In the entries below, find the line containing "frame (R153). -/" and the line containing "rxGap := if". Copy those two lines and everything between them exactly, and only that.

→ Task data
───

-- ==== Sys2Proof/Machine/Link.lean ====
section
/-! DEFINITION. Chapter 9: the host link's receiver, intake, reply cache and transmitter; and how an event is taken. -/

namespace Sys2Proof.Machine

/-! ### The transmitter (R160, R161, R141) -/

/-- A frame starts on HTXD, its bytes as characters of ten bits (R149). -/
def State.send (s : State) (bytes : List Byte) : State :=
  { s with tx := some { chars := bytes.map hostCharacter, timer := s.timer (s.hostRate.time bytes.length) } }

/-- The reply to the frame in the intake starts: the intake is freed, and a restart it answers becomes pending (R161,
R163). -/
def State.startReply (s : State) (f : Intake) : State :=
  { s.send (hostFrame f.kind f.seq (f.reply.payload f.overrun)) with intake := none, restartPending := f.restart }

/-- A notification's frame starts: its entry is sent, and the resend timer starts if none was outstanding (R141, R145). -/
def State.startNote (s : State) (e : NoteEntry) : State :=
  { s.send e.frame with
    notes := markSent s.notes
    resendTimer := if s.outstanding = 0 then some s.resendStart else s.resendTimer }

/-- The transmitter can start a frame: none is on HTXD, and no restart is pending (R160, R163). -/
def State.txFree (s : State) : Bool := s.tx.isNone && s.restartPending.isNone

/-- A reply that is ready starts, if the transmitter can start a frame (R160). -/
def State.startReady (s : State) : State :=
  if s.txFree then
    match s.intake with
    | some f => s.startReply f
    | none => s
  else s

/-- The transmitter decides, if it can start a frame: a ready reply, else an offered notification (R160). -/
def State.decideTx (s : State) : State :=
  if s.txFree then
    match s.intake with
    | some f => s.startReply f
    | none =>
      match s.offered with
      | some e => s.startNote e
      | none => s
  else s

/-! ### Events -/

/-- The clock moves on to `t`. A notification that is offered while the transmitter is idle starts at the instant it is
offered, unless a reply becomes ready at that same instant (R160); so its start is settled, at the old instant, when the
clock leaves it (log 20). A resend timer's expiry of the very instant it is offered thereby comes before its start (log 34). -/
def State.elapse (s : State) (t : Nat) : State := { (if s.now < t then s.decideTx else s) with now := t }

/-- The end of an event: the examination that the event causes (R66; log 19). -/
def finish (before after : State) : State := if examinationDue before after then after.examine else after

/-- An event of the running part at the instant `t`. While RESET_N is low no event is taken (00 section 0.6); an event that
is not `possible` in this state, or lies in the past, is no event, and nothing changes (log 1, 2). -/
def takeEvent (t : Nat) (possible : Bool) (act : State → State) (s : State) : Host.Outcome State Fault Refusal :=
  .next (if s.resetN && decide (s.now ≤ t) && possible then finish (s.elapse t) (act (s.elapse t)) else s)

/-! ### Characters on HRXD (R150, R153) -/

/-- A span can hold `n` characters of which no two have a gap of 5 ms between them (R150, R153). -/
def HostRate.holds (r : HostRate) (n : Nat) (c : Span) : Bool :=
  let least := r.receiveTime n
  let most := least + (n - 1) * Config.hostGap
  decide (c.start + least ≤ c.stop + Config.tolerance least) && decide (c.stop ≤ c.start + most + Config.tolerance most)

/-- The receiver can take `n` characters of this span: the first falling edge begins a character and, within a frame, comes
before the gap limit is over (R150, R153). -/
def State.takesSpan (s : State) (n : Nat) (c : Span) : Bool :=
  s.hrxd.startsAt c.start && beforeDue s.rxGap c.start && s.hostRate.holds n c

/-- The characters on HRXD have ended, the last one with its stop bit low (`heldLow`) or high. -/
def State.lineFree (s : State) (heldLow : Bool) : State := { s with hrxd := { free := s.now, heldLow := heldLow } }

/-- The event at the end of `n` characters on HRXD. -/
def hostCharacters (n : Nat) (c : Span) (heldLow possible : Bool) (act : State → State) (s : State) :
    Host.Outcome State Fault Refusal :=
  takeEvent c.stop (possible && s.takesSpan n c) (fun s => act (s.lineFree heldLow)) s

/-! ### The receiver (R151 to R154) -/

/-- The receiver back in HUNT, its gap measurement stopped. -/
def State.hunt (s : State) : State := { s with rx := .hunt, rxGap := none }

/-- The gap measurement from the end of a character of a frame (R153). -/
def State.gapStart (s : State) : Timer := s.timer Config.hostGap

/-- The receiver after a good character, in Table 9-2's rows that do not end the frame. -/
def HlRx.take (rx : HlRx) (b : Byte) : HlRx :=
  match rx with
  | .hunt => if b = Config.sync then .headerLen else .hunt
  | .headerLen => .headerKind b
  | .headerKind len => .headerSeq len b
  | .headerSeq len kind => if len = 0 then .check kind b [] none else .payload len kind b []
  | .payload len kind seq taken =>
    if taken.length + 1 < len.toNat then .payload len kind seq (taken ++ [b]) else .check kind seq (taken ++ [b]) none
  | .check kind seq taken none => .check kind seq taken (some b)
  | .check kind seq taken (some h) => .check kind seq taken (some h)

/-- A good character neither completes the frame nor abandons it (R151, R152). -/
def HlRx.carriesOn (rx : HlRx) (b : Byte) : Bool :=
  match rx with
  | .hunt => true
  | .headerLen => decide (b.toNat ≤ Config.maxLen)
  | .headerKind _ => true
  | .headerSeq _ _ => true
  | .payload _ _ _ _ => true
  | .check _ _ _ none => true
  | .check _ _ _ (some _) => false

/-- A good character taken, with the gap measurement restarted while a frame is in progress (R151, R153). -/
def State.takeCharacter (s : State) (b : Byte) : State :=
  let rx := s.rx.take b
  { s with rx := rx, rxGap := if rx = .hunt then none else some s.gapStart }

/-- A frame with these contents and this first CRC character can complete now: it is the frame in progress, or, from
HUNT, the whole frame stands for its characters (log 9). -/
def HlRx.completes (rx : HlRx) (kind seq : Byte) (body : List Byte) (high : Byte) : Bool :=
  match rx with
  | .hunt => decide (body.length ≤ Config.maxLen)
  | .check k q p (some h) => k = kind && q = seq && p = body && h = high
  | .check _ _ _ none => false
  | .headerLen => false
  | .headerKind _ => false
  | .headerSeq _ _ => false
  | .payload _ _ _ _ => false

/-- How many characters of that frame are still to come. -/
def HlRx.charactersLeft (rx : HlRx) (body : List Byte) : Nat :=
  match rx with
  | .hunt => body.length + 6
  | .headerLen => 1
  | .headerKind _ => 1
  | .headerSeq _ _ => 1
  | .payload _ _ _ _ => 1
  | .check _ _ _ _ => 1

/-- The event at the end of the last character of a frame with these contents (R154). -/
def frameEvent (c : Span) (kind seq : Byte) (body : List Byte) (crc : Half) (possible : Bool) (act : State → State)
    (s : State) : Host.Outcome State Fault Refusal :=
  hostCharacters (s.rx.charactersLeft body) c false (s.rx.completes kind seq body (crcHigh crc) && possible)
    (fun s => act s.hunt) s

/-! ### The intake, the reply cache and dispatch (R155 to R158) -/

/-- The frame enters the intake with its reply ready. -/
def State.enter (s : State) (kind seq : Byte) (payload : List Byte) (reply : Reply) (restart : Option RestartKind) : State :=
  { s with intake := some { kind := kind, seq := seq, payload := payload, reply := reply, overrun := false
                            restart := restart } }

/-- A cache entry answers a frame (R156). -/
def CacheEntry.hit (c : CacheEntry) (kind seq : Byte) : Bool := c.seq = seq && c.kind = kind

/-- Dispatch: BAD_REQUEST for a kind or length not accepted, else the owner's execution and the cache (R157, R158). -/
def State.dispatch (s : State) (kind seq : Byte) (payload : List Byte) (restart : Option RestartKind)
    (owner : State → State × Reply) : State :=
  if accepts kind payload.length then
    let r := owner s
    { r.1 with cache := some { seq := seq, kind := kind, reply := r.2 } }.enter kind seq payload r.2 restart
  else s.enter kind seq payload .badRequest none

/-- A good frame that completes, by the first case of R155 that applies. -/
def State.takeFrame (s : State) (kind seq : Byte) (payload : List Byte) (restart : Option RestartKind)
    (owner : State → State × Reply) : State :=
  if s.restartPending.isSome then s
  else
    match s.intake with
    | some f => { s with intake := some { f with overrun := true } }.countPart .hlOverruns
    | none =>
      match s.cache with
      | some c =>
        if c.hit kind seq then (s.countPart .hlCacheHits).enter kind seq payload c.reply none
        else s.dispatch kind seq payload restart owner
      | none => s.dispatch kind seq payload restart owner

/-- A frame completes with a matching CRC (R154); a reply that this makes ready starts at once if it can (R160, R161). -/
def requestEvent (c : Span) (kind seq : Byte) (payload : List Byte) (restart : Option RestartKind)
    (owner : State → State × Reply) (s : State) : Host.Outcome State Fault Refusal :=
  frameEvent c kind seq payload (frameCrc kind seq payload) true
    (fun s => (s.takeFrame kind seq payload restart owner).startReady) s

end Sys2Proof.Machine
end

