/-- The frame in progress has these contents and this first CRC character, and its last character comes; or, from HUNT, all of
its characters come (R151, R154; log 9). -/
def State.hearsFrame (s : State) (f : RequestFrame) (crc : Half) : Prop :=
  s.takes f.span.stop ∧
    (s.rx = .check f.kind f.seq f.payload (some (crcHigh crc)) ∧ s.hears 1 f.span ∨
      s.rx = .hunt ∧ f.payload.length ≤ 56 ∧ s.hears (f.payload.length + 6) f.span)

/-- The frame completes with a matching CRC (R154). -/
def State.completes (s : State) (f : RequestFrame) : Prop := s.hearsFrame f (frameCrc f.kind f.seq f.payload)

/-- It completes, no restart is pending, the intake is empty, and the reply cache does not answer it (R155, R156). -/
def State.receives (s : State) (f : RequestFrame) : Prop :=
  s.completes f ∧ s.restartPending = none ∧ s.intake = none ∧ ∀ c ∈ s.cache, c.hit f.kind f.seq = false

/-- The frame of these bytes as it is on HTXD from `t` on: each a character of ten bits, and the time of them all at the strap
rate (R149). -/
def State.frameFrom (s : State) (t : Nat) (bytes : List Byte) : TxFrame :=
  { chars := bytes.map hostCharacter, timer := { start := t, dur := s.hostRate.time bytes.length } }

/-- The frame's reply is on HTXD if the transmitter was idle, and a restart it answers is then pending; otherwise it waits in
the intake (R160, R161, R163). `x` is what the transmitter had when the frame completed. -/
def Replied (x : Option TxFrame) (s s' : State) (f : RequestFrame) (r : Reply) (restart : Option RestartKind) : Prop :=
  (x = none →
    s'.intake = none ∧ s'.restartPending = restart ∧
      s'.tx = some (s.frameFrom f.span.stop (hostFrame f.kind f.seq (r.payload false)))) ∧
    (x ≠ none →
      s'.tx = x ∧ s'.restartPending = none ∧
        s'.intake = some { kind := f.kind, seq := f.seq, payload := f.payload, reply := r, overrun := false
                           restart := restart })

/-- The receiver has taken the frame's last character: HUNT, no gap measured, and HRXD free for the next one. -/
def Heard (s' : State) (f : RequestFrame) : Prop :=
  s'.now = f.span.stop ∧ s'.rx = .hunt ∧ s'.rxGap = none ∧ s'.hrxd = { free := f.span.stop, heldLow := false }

───

→ Answer box
/-- The gap measurement from the end of a character of a frame (R153). -/
def State.gapStart (s : State) : Timer := s.timer Config.hostGap

/-- The receiver after a good character, in Table 9-2's rows that do not end the frame. -/
def HlRx.take (rx : HlRx) (b : Byte) : HlRx :=
  match rx with
  | .hunt => if b = Config.sync then .headerLen else .hunt
  | .headerLen => .headerKind b
  | .headerKind len => .headerSeq len b
  | .headerSeq len kind => if len = 0 then .check kind b [] none else .payload len kind b []
  | .payload len kind seq taken =>
    if taken.length + 1 < len.toNat then .payload len kind seq (taken ++ [b]) else .check kind seq (taken ++ [b]) none
  | .check kind seq taken none => .check kind seq taken (some b)
  | .check kind seq taken (some h) => .check kind seq taken (some h)

/-- A good character neither completes the frame nor abandons it (R151, R152). -/
def HlRx.carriesOn (rx : HlRx) (b : Byte) : Bool :=
  match rx with
  | .hunt => true
  | .headerLen => decide (b.toNat ≤ Config.maxLen)
  | .headerKind _ => true
  | .headerSeq _ _ => true
  | .payload _ _ _ _ => true
  | .check _ _ _ none => true
  | .check _ _ _ (some _) => false

/-- A good character taken, with the gap measurement restarted while a frame is in progress (R151, R153). -/
def State.takeCharacter (s : State) (b : Byte) : State :=
  let rx := s.rx.take b
  { s with rx := rx, rxGap := if rx = .hunt then none else some s.gapStart }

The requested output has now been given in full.